When strategy games move from PC to the realm of consoles they rarely fare well, and doubly so for real-time strategy games – a controller just doesn’t provide the nuance and speed of control that a mouse does for that sort of game.
It was therefore a strange decision for Paradox to port Stellaris to consoles – the developer is known for its complex grand strategy games, four words which don’t really get much usage in the console circle. The port has its problems, but generally it’s probably the most easily playable real-time strategy game on consoles currently.
Stellaris is a sci-fi grand strategy game in which you control a space-faring empire as you colonise new planets and wage war on other empires – if you squint it’s the same as many similar games like Sins of a Solar Empire or Endless Space. It’s more complicated than these games, with many mechanics like factions within empires, specific tiles on planets to build and rear population, and detailed combat upgrades. It’s been out for several years now, however, and this isn’t a review of it – it’s a review of the console port.

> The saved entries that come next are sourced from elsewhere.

-- ==== Sys2Proof/Machine/Binary32.lean ====
section
/-! DEFINITION. IEEE 754 binary32 arithmetic (00_scope R8 to R13): every operation computes the exact result and rounds it
once, to nearest with ties to even. A finite word's magnitude is held exactly, as a natural number of units of 2^−149,
the smallest subnormal. Assumption log 18. -/

namespace Sys2Proof.Machine

/-- Bit 31. -/
def signBit (x : Word) : Bool := x.msb
/-- The biased exponent, bits 30:23. -/
def exponentField (x : Word) : Nat := (x.extractLsb' 23 8).toNat
/-- The fraction, bits 22:0. -/
def fractionField (x : Word) : Nat := (x.extractLsb' 0 23).toNat

/-- Bits 30:23 are not all ones (R12). -/
def isFinite (x : Word) : Bool := exponentField x != 255
def isNaN (x : Word) : Bool := exponentField x == 255 && fractionField x != 0
def isInf (x : Word) : Bool := exponentField x == 255 && fractionField x == 0

/-- |x| in units of 2^−149, for a finite x. (An infinity gives 2^277, which is above every finite magnitude.) -/
def magnitude (x : Word) : Nat :=
  if exponentField x = 0 then fractionField x else (2 ^ 23 + fractionField x) * 2 ^ (exponentField x - 1)

/-- x in units of 2^−149, for a finite x. -/
def signedValue (x : Word) : Int := if signBit x then -(magnitude x : Int) else (magnitude x : Int)

/-- a / b rounded to the nearest integer, ties to even, for b > 0. -/
def divNearestEven (a b : Nat) : Nat :=
  let q := a / b
  let r := a % b
  if b < 2 * r ∨ (2 * r = b ∧ q % 2 = 1) then q + 1 else q

/-- The bits 30:0 of the binary32 magnitude nearest to num / den units of 2^−149, ties to even; overflow gives infinity
and underflow is gradual (R9). The significand has at most 24 bits in units of 2^k, and `k * 2^23 + significand` is
the encoding, carries included. -/
def roundMagnitude (num den : Nat) : Nat :=
  let k := Nat.log2 (num / den) - 23
  min (k * 2 ^ 23 + divNearestEven num (den * 2 ^ k)) 0x7F800000

/-- The word with the given sign and bits 30:0. -/
def packWord (negative : Bool) (bits : Nat) : Word := BitVec.ofBool negative ++ BitVec.ofNat 31 bits

/-- The exact value (−1)^negative · num / den units of 2^−149, rounded once (R9). -/
def roundRational (negative : Bool) (num den : Nat) : Word := packWord negative (roundMagnitude num den)

/-- x with its sign bit flipped. -/
def negate (x : Word) : Word := x ^^^ 0x80000000#32

/-- a + b (R9, R10). -/
def add32 (a b : Word) : Word :=
  if isNaN a || isNaN b then Config.cnan
  else if isInf a then (if isInf b && signBit a != signBit b then Config.cnan else a)
  else if isInf b then b
  else
    let v := signedValue a + signedValue b
    if v = 0 then packWord (signBit a && signBit b) 0
    else roundRational (decide (v < 0)) v.natAbs 1

/-- a − b, which IEEE 754 defines as a + (−b) (R9, R10). -/
def sub32 (a b : Word) : Word := add32 a (negate b)

/-- a × b (R9, R10). -/
def mul32 (a b : Word) : Word :=
  if isNaN a || isNaN b then Config.cnan
  else if isInf a || isInf b then
    (if magnitude a = 0 ∨ magnitude b = 0 then Config.cnan else packWord (signBit a != signBit b) 0x7F800000)
  else roundRational (signBit a != signBit b) (magnitude a * magnitude b) (2 ^ 149)

/-- a / b (R9, R10). -/
def div32 (a b : Word) : Word :=
  if isNaN a || isNaN b then Config.cnan
  else if isInf a then (if isInf b then Config.cnan else packWord (signBit a != signBit b) 0x7F800000)
  else if isInf b then packWord (signBit a != signBit b) 0
  else if magnitude b = 0 then
    (if magnitude a = 0 then Config.cnan else packWord (signBit a != signBit b) 0x7F800000)
  else roundRational (signBit a != signBit b) (magnitude a * 2 ^ 149) (magnitude b)

/-- Ordered comparisons (R11): false when either operand is a NaN; +0 = −0; infinities beyond every finite value. -/
def ordered (a b : Word) : Bool := !isNaN a && !isNaN b
def lt32 (a b : Word) : Bool := ordered a b && decide (signedValue a < signedValue b)
def le32 (a b : Word) : Bool := ordered a b && decide (signedValue a ≤ signedValue b)
def ge32 (a b : Word) : Bool := ordered a b && decide (signedValue b ≤ signedValue a)
def eq32 (a b : Word) : Bool := ordered a b && decide (signedValue a = signedValue b)

/-- u2f32(n), the word exactly equal to n (R12, for n < 2^24; assumption log 11 for larger n). -/
def u2f32 (n : Nat) : Word := roundRational false (n * 2 ^ 149) 1

/-- floorU(x), the integer ⌊x⌋, for a finite x ≥ 0, −0 included (R12); no value elsewhere. -/
def floorU (x : Word) : Option Nat :=
  if isFinite x ∧ 0 ≤ signedValue x then some (magnitude x / 2 ^ 149) else none

/-- frac32(s) = sub32(s, u2f32(floorU(s))) (R12). DESIGN CHOICE (assumption log 22): for s = −0 this formula gives −0, where
R12's derived sentence says +0 for every integer s; the formula is followed. No state of the invariant reaches it. -/
def frac32 (s : Word) : Option Word := (floorU s).map fun n => sub32 s (u2f32 n)

/-- clamp32(x, lo, hi) (R13): a NaN gives lo; a value in the range keeps its bits. -/
def clamp32 (x lo hi : Word) : Word := if ge32 x lo then (if le32 x hi then x else hi) else lo

end Sys2Proof.Machine
end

The game is easy to play on console, which is a surprising concept given how other RTS games play. The reason for this is the smart mapping of different options – pressing any of the directional keys selects a specific menu, be it the event log or the empire overview, making it easy to navigate to different menus or forms. In addition pausing or speeding up the game flow is mapped to one button, making it easy to bring the game screeching to a halt if an enemy appears.
However since the menus are quite small and to the side of the screen, it can be easy to forget what’s currently selected, and accidentally open a menu. More annoyingly, if you can’t tell what’s selected, there are obstacles to doing what you actually want – this reviewer had countless occasions where he’d try to select a ship for a time-sensitive mission and accidentally open some other menu.
Another issue with the port is that the text hasn’t been optimised to TV screens, which the player sits far from, as opposed to PC games, which the player is near. The text is tiny, and squinting is required to read it – this can be fine in short bursts, but when a game takes tens of hours it becomes a little painful to read everything.
That said, the core gameplay of Stellaris remains gloriously intact. The port is of the original PC version, which is virtually unrecognisable from the current PC version thanks to a slew of updates and DLC. It’s very easy to become wrapped up in the exploration, expansion and optimisation of your empire, and the seamless way menus are mapped to direction buttons makes it just as easy to play on the console as on the PC.
This is how a strategy port should play – the limitations of the controller aren’t an obstacle the developers overcame but an opportunity they exploited to make the game even easier and more enjoyable to play than on PC. The menu design and selection was a commendable decision, and even the problems with the port can easily be fixed in patches.